# Task item:
Look through the data below for the string "Prop", and copy every line where it turns up.
--- START ---
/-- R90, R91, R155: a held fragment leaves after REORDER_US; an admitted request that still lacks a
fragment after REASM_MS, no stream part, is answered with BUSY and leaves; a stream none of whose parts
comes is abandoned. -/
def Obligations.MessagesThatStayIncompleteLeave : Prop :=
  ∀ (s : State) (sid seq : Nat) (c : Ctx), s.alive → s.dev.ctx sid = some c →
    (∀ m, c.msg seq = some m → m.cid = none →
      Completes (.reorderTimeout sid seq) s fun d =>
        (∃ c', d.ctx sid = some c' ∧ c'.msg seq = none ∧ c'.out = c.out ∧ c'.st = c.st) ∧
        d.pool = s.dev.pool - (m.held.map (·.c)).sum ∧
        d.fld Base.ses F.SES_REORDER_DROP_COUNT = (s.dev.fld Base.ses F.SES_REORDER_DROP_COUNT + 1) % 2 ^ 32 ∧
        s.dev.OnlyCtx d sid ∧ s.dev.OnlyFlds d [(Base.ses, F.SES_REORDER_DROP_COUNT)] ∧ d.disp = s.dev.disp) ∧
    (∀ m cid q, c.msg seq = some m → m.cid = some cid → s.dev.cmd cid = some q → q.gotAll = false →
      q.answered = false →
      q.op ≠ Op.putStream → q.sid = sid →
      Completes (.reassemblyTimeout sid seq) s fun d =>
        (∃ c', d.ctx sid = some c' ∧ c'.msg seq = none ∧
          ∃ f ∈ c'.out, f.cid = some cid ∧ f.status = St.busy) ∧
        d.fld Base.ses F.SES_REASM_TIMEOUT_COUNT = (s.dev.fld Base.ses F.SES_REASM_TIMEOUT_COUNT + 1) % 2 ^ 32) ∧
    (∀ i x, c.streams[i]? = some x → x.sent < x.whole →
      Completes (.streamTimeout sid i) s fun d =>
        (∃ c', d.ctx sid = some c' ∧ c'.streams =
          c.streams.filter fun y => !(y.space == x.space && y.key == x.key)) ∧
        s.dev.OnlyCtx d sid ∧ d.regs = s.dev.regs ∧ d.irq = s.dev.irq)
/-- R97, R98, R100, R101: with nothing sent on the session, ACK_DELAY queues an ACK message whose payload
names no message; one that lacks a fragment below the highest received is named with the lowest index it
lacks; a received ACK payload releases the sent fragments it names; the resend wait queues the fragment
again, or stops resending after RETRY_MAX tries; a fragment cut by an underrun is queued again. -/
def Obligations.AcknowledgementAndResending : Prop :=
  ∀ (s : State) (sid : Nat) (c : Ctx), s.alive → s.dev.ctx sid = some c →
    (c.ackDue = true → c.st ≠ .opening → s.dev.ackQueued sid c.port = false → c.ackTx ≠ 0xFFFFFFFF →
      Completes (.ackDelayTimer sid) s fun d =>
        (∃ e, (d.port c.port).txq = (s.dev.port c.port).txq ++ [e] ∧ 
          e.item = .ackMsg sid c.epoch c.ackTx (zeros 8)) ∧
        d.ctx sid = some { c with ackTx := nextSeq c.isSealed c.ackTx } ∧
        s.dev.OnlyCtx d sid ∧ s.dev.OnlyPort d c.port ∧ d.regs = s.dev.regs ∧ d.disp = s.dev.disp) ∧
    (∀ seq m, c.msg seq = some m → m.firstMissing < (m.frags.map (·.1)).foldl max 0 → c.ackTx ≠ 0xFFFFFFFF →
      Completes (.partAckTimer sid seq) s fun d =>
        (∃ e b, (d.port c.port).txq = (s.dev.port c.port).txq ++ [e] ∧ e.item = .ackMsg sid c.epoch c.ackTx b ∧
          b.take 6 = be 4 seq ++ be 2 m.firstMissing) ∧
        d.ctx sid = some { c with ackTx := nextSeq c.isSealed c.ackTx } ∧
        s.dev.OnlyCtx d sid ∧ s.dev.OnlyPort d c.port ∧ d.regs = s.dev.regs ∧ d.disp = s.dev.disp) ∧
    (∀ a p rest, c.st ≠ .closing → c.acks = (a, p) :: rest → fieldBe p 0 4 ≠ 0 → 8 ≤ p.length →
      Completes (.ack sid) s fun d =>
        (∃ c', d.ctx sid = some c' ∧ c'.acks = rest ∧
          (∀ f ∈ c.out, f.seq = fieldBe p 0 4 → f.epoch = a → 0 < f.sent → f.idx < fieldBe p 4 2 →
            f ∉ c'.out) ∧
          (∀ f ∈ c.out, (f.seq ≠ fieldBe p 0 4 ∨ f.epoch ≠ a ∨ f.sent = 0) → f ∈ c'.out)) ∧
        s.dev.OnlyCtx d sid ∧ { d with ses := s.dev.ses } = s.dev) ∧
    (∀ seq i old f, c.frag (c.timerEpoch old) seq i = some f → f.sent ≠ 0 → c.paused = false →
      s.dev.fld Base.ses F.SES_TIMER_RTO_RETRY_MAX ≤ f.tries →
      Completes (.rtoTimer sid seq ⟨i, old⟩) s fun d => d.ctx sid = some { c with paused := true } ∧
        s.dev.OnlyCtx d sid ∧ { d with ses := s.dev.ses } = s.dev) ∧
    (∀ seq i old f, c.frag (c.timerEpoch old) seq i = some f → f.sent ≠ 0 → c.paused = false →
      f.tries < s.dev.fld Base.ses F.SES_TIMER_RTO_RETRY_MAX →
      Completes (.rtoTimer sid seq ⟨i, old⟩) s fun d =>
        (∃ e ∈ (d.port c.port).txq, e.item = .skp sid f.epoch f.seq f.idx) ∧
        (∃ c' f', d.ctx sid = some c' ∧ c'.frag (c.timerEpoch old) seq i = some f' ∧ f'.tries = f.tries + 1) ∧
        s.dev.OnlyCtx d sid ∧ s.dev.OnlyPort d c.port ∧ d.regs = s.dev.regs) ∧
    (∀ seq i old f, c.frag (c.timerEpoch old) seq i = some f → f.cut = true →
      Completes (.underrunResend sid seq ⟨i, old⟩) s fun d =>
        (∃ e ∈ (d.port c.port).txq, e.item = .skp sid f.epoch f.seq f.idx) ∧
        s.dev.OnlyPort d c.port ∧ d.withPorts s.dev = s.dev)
--- END ---
# The answer:
def Obligations.MessagesThatStayIncompleteLeave : Prop :=
def Obligations.AcknowledgementAndResending : Prop :=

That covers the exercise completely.